Die Innenministerien mehrerer Bundesländer bauen ihre Polizeikapazitäten zur Abwehr von Drohnen aus und investieren dafür Millionenbeträge in neue Einheiten und Abfangtechnik. Das ergab eine Umfrage des Magazins "Focus" bei den Innenministern der 16 Bundesländer.

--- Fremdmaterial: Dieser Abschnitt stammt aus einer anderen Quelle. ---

-- ==== Sys2Proof/Machine/Dispatching.lean ====
section
/-! DEFINITION. The dispatch of a decoded instruction: the hazards and the all-or-nothing dispatch of
spec/40_pipeline.md R113 to R119, the one operation every meaning of `exec` goes through. -/

namespace Sys2Proof.Machine

/-- R114: a source register, or Z for BZ and BNZ, is not valid. -/
def dataHazard (sh : Shape) (s : State) : Bool :=
  sh.sources.any (fun r => !s.regValid r) || (readsZ sh.op && !s.z.valid)

/-- R115: the target queue or the ROB is full. -/
def structHazard (op : Opcode) (s : State) : Bool :=
  (if isMem op then decide (s.lsq.count = s.launch.lsqSize) else !s.iq.hasFree)
    || decide (s.rob.count = s.launch.robSize)

/-- The ROB entry of the record `u` whose instruction record has `rd` in its `rd` field (R118). -/
def MicroOp.robEntry (u : MicroOp) (rd : RegNum) : RobEntry where
  complete := false
  pc := u.pc
  op := u.op
  rd := rd
  hasRd := hasDest u.op

/-- `RobAllocate(D.pc, d)` (R118) for the record `u`. The entry's `rd` is `d.rd`, the field of the
record in `D` (R80), also where the instruction does not use it. -/
def State.robAllocate (s : State) (u : MicroOp) : State :=
  { s with rob := s.rob.allocate s.launch.robSize (u.robEntry (recRd s.d.word)) }

/-- R117: a destination register becomes invalid, tagged with the ROB index of `u`. -/
def State.invalidateDest (s : State) (u : MicroOp) : State :=
  { s with regs := if hasDest u.op then s.regs.invalidate u.rd u.rob else s.regs }

/-- R117: Z becomes invalid, tagged with the ROB index of `u`, if `u` sets it. -/
def State.invalidateZ (s : State) (u : MicroOp) : State :=
  { s with z := if setsZ u.op then s.z.invalidate u.rob else s.z }

/-- R113: into the LSQ if it is a memory instruction (R124), else into the IQ (R123). -/
def State.enqueue (s : State) (u : MicroOp) : State :=
  { s with
    iq := if isMem u.op then s.iq else s.iq.insert u
    lsq := if isMem u.op then s.lsq.push s.launch.lsqSize u else s.lsq }

/-- R113, the dispatch lines up to `DispatchEffect`. -/
def State.allocate (s : State) (u : MicroOp) : State :=
  (((s.robAllocate u).invalidateDest u).invalidateZ u).enqueue u

/-- R113 from the data hazards on: stall, or dispatch the record and apply the instruction's
dispatch effect (branches only). Operands are read before the destination is invalidated (R116). -/
def dispatch (sh : Shape) (effect : MicroOp → State → State) (s : State) :
    Host.Outcome State Fault Refusal :=
  if dataHazard sh s || structHazard sh.op s then .next s.stallDecode
  else .next (effect (sh.operandRead s) (s.allocate (sh.operandRead s))).clearDecode

/-- `DispatchEffect` of every instruction that is not a branch (R113): none. -/
def noEffect (_ : MicroOp) (s : State) : State := s

end Sys2Proof.Machine
end

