-- ==== Sys2Proof/Safety/Sequential.lean ====
section
/-! DEFINITION. The sequential machine a program means (spec/40_pipeline.md R144,
spec/70_reset_and_hazards.md R226): one instruction after another over registers, Z and data memory;
and the sequential view of a state of the core, its in-flight instructions finished in program
order. -/

namespace Sys2Proof.Machine

/-- What an instruction can name (R43): the registers, Z and data memory. -/
structure Arch where
  regs : Vector Word 32
  z : Bool
  mem : Memory
deriving DecidableEq, Repr

/-- `x[r]`. -/
def Arch.get (A : Arch) (r : RegNum) : Word := A.regs[r.toNat]'r.isLt

/-- `x[r] <- v`. -/
def Arch.set (A : Arch) (r : RegNum) (v : Word) : Arch :=
  { A with regs := A.regs.set r.toNat v r.isLt }

/-- `x[r] <- v; Z <- (v = 0)`. -/
def Arch.setZ (A : Arch) (r : RegNum) (v : Word) : Arch := { A.set r v with z := decide (v = 0) }

/-- Data cell `ea`. -/
def Arch.load (A : Arch) (ea : Word) : Word := memRead A.mem ea.toNat

/-- Data cell `ea` becomes `v`. -/
def Arch.store (A : Arch) (ea v : Word) : Arch := { A with mem := memWrite A.mem ea.toNat v }

/-- What one instruction does, taken by itself (R150 to R195). -/
def seqExec (i : Instr) (A : Arch) : Arch :=
  match i with
  | .movc rd imm => A.set rd imm
  | .add rd rs1 rs2 => A.setZ rd (A.get rs1 + A.get rs2)
  | .sub rd rs1 rs2 => A.setZ rd (A.get rs1 - A.get rs2)
  | .and rd rs1 rs2 => A.set rd (A.get rs1 &&& A.get rs2)
  | .or rd rs1 rs2 => A.set rd (A.get rs1 ||| A.get rs2)
  | .xor rd rs1 rs2 => A.set rd (A.get rs1 ^^^ A.get rs2)
  | .mul rd rs1 rs2 => A.setZ rd (A.get rs1 * A.get rs2)
  | .addl rd rs1 imm => A.setZ rd (A.get rs1 + imm)
  | .subl rd rs1 imm => A.setZ rd (A.get rs1 - imm)
  | .andl rd rs1 imm => A.set rd (A.get rs1 &&& imm)
  | .orl rd rs1 imm => A.set rd (A.get rs1 ||| imm)
  | .xorl rd rs1 imm => A.set rd (A.get rs1 ^^^ imm)
  | .mull rd rs1 imm => A.setZ rd (A.get rs1 * imm)
  | .load rd rs1 imm => A.set rd (A.load (A.get rs1 + imm))
  | .ldr rd rs1 rs2 => A.set rd (A.load (A.get rs1 + A.get rs2))
  | .store rs1 rs2 imm => A.store (A.get rs2 + imm) (A.get rs1)
  | .str rs1 rs2 rs3 => A.store (A.get rs2 + A.get rs3) (A.get rs1)
  | .bz _ => A
  | .bnz _ => A
  | .jump _ _ => A
  | .halt => A

/-- The PC after an instruction at `pc` (R22, R185, R187, R189). -/
def seqNext (i : Instr) (A : Arch) (pc : Word) : Word :=
  match i with
  | .bz imm => if A.z = true then pc + imm else pc + 4
  | .bnz imm => if A.z = false then pc + imm else pc + 4
  | .jump rs1 imm => A.get rs1 + imm
  | .movc _ _ => pc + 4
  | .add _ _ _ | .sub _ _ _ | .and _ _ _ | .or _ _ _ | .xor _ _ _ | .mul _ _ _ => pc + 4
  | .addl _ _ _ | .subl _ _ _ | .andl _ _ _ | .orl _ _ _ | .xorl _ _ _ | .mull _ _ _ => pc + 4
  | .load _ _ _ | .ldr _ _ _ | .store _ _ _ | .str _ _ _ => pc + 4
  | .halt => pc + 4

/-- The effect a dispatched record will have had once it has written back. -/
def MicroOp.finish (u : MicroOp) (A : Arch) : Arch :=
  if isLoad u.op then A.set u.rd (A.load (effectiveAddress u))
  else if isMem u.op then A.store (effectiveAddress u) u.d
  else if setsZ u.op then A.setZ u.rd (compute u)
  else if hasDest u.op then A.set u.rd (compute u)
  else A

/-- What the core has already written. -/
def State.written (s : State) : Arch where
  regs := s.regs.map fun e => e.value
  z := s.z.value
  mem := s.mem

/-- The sequential view: what is written, with every in-flight instruction finished in program order
(oldest first). With nothing in flight it is what is written. -/
def State.arch (s : State) : Arch := s.inFlight.foldr MicroOp.finish s.written

/-- The PC of the next instruction to dispatch (R111, R119). -/
def State.nextPc (s : State) : Word :=
  if s.d.valid then s.d.pc else if s.f.valid then s.f.pc else s.pc

end Sys2Proof.Machine
end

Baden-Württemberg will sein bestehendes Drohnenabwehrzentrum ausbauen und dafür 2,5 Millionen Euro in zusätzliche moderne Abfangtechnik für die Polizei investieren. "Drohnen sind längst kein harmloses technisches Spielzeug mehr, sondern eine reale, ernstzunehmende Gefahr für unsere innere Sicherheit", sagte der baden-württembergische Innenminister Manuel Hagel (CDU).
Der versuchte Anschlag mit Sprengstoffdrohnen auf den Flughafen Leipzig/Halle Anfang August habe dies auf drastische Weise gezeigt, erklärte Hagel.
In Hessen werde die Drohnenabwehr mit zehn Millionen Euro "massiv" ausgebaut. "Auch personell haben wir bereits entsprechende Verstärkungen vorgenommen", sagte der hessische Innenminister Roman Poseck (CDU). Die Sicherheitslage bezeichnete Poseck als "angespannt".
Bayern hat an den drei bayerischen Flughäfen München, Nürnberg und Memmingen bereits stationäre und mobile Abwehrtechnik im Einsatz und will diese weiter ausbauen. Das Drohnenkompetenz- und -abwehrzentrum der bayerischen Polizei in Erding soll schrittweise auf 100 Mitarbeiter anwachsen.
Auch Niedersachsen und Sachsen rüsten auf
Niedersachsen will 7,3 Millionen Euro für Technik zum Schutz vor Drohnen ausgeben.
Das sächsische Innenministerium plant für die Jahre 2027 und 2028 Investitionen von bis zu 7,9 Millionen Euro für neue Ausrüstung, davon soll die Hälfte in die Drohnenabwehr gehen. Allein in der ersten Jahreshälfte seien in Sachsen 13 sicherheitsrelevante Drohnenüberflüge über Standorten kritischer Infrastruktur, militärischer Einrichtungen und Rüstungsunternehmen gemeldet worden, erklärte das Ministerium.
In Schleswig-Holstein waren es nach Auskunft des Ministeriums 2025 insgesamt 148 Fälle. Das Land hat inzwischen 50 neue Stellen für die Drohnenabwehreinheit und die Ermittlungsarbeit geschaffen und sieben Millionen Euro in moderne Abfangtechnik investiert.
Die Bundesregierung macht Russland für den Vorfall am Flughafen Leipzig/Halle mit Sprengstoffdrohnen verantwortlich und sieht Deutschland inzwischen als "tägliches Ziel hybrider Kriegsführung".